Oyster plasma samples were centrifuged separately at 100,000, 200,000 or 300,000 g, 4°C, for 30, 60, 90, or 120 min using a Beckman L8-70M Ultracentrifuge with a Type 70 Ti Fixed Angle Rotor (Beckman Coulter Life Sciences, Indianapolis, IN, United States). After centrifugation, the total protein amount in the supernatants was determined by multiplying the supernatant protein concentration with the total supernatant volume. The percent precipitated protein was then calculated according to the following formula: % precipitated proteins = [(original total protein-supernatant total protein)/original total protein] × 100%. The centrifugation and protein measurements were carried out in triplicate for each time period and centrifugal force.

Protein Particle Purification and Electron Microscopy

Plasma and extrapallial fluid samples were centrifuged at 300,000 g, 4°C, for 120 min using a Beckman L8-70M Ultracentrifuge with a Type 70 Ti Fixed Angel Rotor.
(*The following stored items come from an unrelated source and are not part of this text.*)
/-- The loop delays measured in a frame that was sent (R297): an edge shorter than TDCF is ignored. -/
def canDelay (d : Dev) (n : Nat) (tdcv tdcvXl : Option Nat) : Dev :=
  let d := match tdcv with
    | some v => if d.b canTdc_EN n ∧ d.f canTdc_TDCF n ≤ v then d.sf canTdc_TDCV n v else d
    | none => d
  match tdcvXl with
  | some v => if d.b canTdcXl_EN n ∧ d.f canTdcXl_TDCF n ≤ v then d.sf canTdcXl_TDCV n v else d
  | none => d

/-- A frame was sent (R304): counted, its buffer free, the measured loop delays stored (R297). -/
def canTxDone (d : Dev) (n : Nat) (tdcv tdcvXl : Option Nat) : Dev :=
  match (d.can n).cur with
  | none => d
  | some b =>
    let d := d.canDelay n tdcv tdcvXl
    let d := (d.inc .canTxFrames n).sf canErr_TEC n (d.f canErr_TEC n - 1)
    ((d.canFree n b).canConfine n).flushDue (32 + n)

/-- The buffer of a transmission that ended in an error waits to be sent again, or is discarded at RETRY (R307). -/
def canRetry (d : Dev) (n b : Nat) : Dev :=
  let c := d.can n
  let d := d.setCan n { c with cur := none }
  match d.canBuf n b with
  | none => d
  | some x =>
    if b = 64 then d.canFree n b
    else if d.f canTxCfg_RETRY n ≠ 0 ∧ d.f canTxCfg_RETRY n ≤ x.tries + 1 then (d.inc .canTxRetryDrop n).canFree n b
    else d.setCan n { c with cur := none, bufs := Sparse.insert b { x with tries := x.tries + 1 } (Sparse.erase b c.bufs) }

/-- A transmission ends in an error (R307, R311), or an error in the flag that follows it raises TEC again (R301); `exempt` says
that ISO 11898-1 leaves TEC as it is. (DEDUCED: assumption 32) -/
def canTxErr (d : Dev) (n k : Nat) (exempt : Bool) (tdcv tdcvXl : Option Nat) : Dev :=
  let st := d.canState n
  if st ≠ canActive ∧ st ≠ canPassive then d
  else
    let d := (d.canErrSeen n k).canErrAdd n (if exempt then 0 else 8) 0
    match (d.can n).cur with
    | none => d.canConfine n
    | some b =>
      let d := (d.canDelay n tdcv tdcvXl).inc .canTxRetry n
      ((if 255 < d.f canErr_TEC n then d else d.canRetry n b).canConfine n).flushDue (32 + n)

/-- Arbitration is lost (R306); a scheduled frame that was replaced meanwhile goes (R309). -/
def canArbLose (d : Dev) (n : Nat) : Dev :=
  let c := d.can n
  match c.cur with
  | none => d
  | some b =>
    let d := (d.inc .canArbLost n).setCan n { c with cur := none }
    (if b = 64 then d.canFree n b else d).flushDue (32 + n)

/-- A receiver detects an error (R301): REC rises by what ISO 11898-1 gives for it. (DEDUCED: assumption 32) -/
def canRxErr (d : Dev) (n k up : Nat) : Dev :=
  let st := d.canState n
  if st = canActive ∨ st = canPassive then ((d.canErrSeen n k).canErrAdd n 0 up).canConfine n else d

/-- A held frame enters arbitration (R308). -/
def canPtime (d : Dev) (n b : Nat) : Dev :=
  match d.canBuf n b with
  | none => d
  | some x =>
    let c := d.can n
    d.setCan n { c with bufs := Sparse.insert b { x with wait := false } (Sparse.erase b c.bufs) }

/-- A write of CanSched s (R310). -/
def canSchedWrite (d : Dev) (n s v : Nat) : Dev :=
  (d.wr .canSched (8 * n + s) (BitVec.ofNat 32 (v &&& 0x80003FFF))).canShow n

/-- A firing for slot s builds a frame from the slot's object (R309), on a channel that loads transmit buffers: one that is QUIESCED
admits no work (R37, R302), and one of the BW die takes no load while the die does not serve it. (DEDUCED: assumption 32) -/
def canFire (d : Dev) (n s : Nat) : Dev :=
  if d.b canSched_EN (8 * n + s) = false ∨ d.canState n = canStopped ∨ d.admits (uCan n) = false
      ∨ d.bwServes (32 + n) = false then d
  else
    let x := d.obj (d.f canSched_OBJ (8 * n + s))
    let kind := if x.fmt = 2 then 3 else if bitAt 8 x.cfg then 2 else 1
    let flags := (if x.fmt = 1 then 1 else 0) + if bitAt 9 x.cfg then 4 else 0
    let bs := busFrame kind flags 0 0 x.ident 0 0 0 x.data
    if x.valid = false ∨ objChan x ≠ 32 + n then d.inc .canTxBadFrame n
    else match d.canCheck n bs with
      | none => d.inc .canTxBadFrame n
      | some bs =>
        let new : CanBuf := { f := { bytes := bs }, sched := true }
        match d.canBuf n (56 + s) with
        | none => d.canPut n (56 + s) new
        | some old =>
          if old.sched = false then d.inc .canSchedLate n
          else
            let c := d.can n
            let d := if c.cur = some (56 + s)
              then d.setCan n { c with cur := some 64, bufs := Sparse.insert 64 old (Sparse.erase (56 + s) c.bufs) } else d
            (d.inc .canSchedLate n).canPut n (56 + s) new

/-- The pointer state of a receive or transmit FIFO reports an uncorrectable error (R230). On the receive side the frame in
reception is discarded. On the transmit side a frame of an Ethernet or LIN port leaves its queue only as it starts; the frames a
CAN channel has loaded and is not sending are discarded. (DEDUCED: assumption 29) -/
def fifoReset (d : Dev) (p : Nat) (tx : Bool) : Dev :=
  let d := (d.inc .bqPortFifoReset p).memoryError 15 0 0
  if tx then
    if p < 32 ∨ 80 ≤ p then d
    else
      let c := d.can (p - 32)
      ((c.bufs.filter fun e => !e.2.sched && c.cur != some e.1).map (·.1)).foldl (fun d b =>
        (d.inc .bqPortEccDrop p).canFree (p - 32) b) d
  else { d with bus := { d.bus with rxCut := p :: d.bus.rxCut.filter (· != p) } }

end Dev

end Sys2Proof.Machine
end

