/-- The length of a stream's AVTPDU header, and of its Ethernet header. (PRESUMED: assumption 33) -/
def tunHdr (d : Dev) (s : Nat) : Nat := if d.b tunTxStreamCtl_TSCF s then 24 else 12
def tunEth (d : Dev) (s : Nat) : Nat := if d.b tunTxStreamCtl_VLAN_EN s then 18 else 14

/-- The frame of stream `s` with the messages `ms` (R325). -/
def tunFrame (d : Dev) (s : Nat) (x : TunOpen) : List Byte :=
  let port := d.f tunTxStreamCtl_PORT s
  let own := (d.rd .ethMacAddr (port * 2 + 1)).toNat * 2 ^ 32 + (d.rd .ethMacAddr (port * 2)).toNat
  let da := d.f tunTxStreamDaHi_DA_HI s * 2 ^ 32 + d.f tunTxStreamDaLo_DA_LO s
  let id := beBytes 4 (d.rd .tunTxStreamId (2 * s + 1)).toNat ++ beBytes 4 (d.rd .tunTxStreamId (2 * s)).toNat
  let seq := d.f tunTxStreamSeq_SEQ s
  let len := x.bytes.length
  let tag := if d.b tunTxStreamCtl_VLAN_EN s then [0x81, 0x00] ++ beBytes 2 (d.f tunTxStreamDaHi_TCI s) else []
  let head :=
    if d.b tunTxStreamCtl_TSCF s then
      [0x05, 0x81, byteOf seq, 0] ++ id ++ beBytes 4 (x.first % 2 ^ 32) ++ [0, 0, 0, 0] ++ beBytes 2 len ++ [0, 0]
    else [0x82, byteOf (0x80 + len / 256 % 8), byteOf len, byteOf seq] ++ id
  beBytes 6 da ++ beBytes 6 own ++ tag ++ [0x22, 0xF0] ++ head ++ x.bytes

/-- Closing the open AVTPDU of stream `s` (R325): DIRECT admission to PORT and CLASS. -/
def tunClose (d : Dev) (s : Nat) : Dev :=
  let x := d.tunOpen s
  if x.msgs = 0 then d
  else
    let bytes := d.tunFrame s x
    let d := (d.setTun s {}).sf tunTxStreamSeq_SEQ s ((d.f tunTxStreamSeq_SEQ s + 1) % 256)
    let d := (d.inc .tunTxPdus 0).incBy .tunTxMsgs 0 x.msgs
    let fr : Frame := { bytes := bytes, port := x.port, grp := x.grp }
    (d.enqueue (d.f tunTxStreamCtl_PORT s) (d.f tunTxStreamCtl_CLASS s) { f := fr, direct := true }).2

/-- The open AVTPDU of stream `s` closes when the next message, of `n` bytes, would make it too long (R325). -/
def tunRoom (d : Dev) (s n : Nat) : Dev :=
  let x := d.tunOpen s
  if x.msgs ≠ 0 ∧ d.f tunTxStreamAgg_MAX_PDU s < d.tunHdr s + x.bytes.length + n then d.tunClose s else d

/-- One message joins stream `s` (R325); `none` when it finds no free cell. -/
def tunAdd (d : Dev) (s port ts : Nat) (m : List Byte) : Option Dev :=
  let d := d.tunRoom s m.length
  let x := d.tunOpen s
  let k := cellsOf (d.tunEth s + d.tunHdr s + x.bytes.length + m.length)
  let got : Option (Nat × Dev) :=
    if x.msgs = 0 then (match d.alloc k with | (some g, d) => some (g, d) | (none, _) => none)
    else (d.resize x.grp k).map fun d => (x.grp, d)
  got.map fun (g, d) =>
    let x := { x with bytes := x.bytes ++ m, msgs := x.msgs + 1, grp := g,
                      first := if x.msgs = 0 then ts else x.first, port := if x.msgs = 0 then port else x.port }
    let d := d.setTun s x
    if x.msgs < d.f tunTxStreamCtl_MAX_MSGS s ∧ d.f tunTxStreamAgg_AGG_US s ≠ 0 then d else d.tunClose s

/-- The binding that takes a frame of channel port `p` (R324). -/
def tunBinding (d : Dev) (p : Nat) (b : List Byte) : Option Nat :=
  (List.range 64).find? fun k =>
    d.b tunTxBindKey_ENABLE k && d.f tunTxBindDest_CHANNEL k == p
      && (beAt b 0 1 % 8 == 4 || d.f tunTxBindKey_FMT k == busFormat b)
      && (d.f tunTxBindKey_ID k ^^^ busId b) &&& d.f tunTxBindMask_MASK k == 0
The protein pellets were dissolved in 1.39 g/ml CsCl solution in 0.02 M Tris-HCl, pH 8.0. The solution was centrifuged at 5,000 g, 4°C for 15 min to remove insoluble particles and the supernatant was then centrifuged at 200,000 g, 4°C for 20 h using a Beckman L8-70M Ultracentrifuge with a SW 55 Ti Swinging-Bucket rotor. After centrifugation, purified protein particles were collected from the turbid layer in the centrifuge tube using a 1 ml syringe equipped with a 25-gauge needle. The collected samples were stored at -20°C before analyses for morphology by transmission electron microscopy and for protein composition by polyacrylamide gel electrophoresis. The purified protein particles were observed after negative stain with 0.5% uranyl acetate at the Louisiana State University Shared Instrumentation Facility in Baton Rouge, Louisiana using a JEOL-1400 Transmission Electron Microscope (JEOL USA, Inc., Peabody, MA, United States).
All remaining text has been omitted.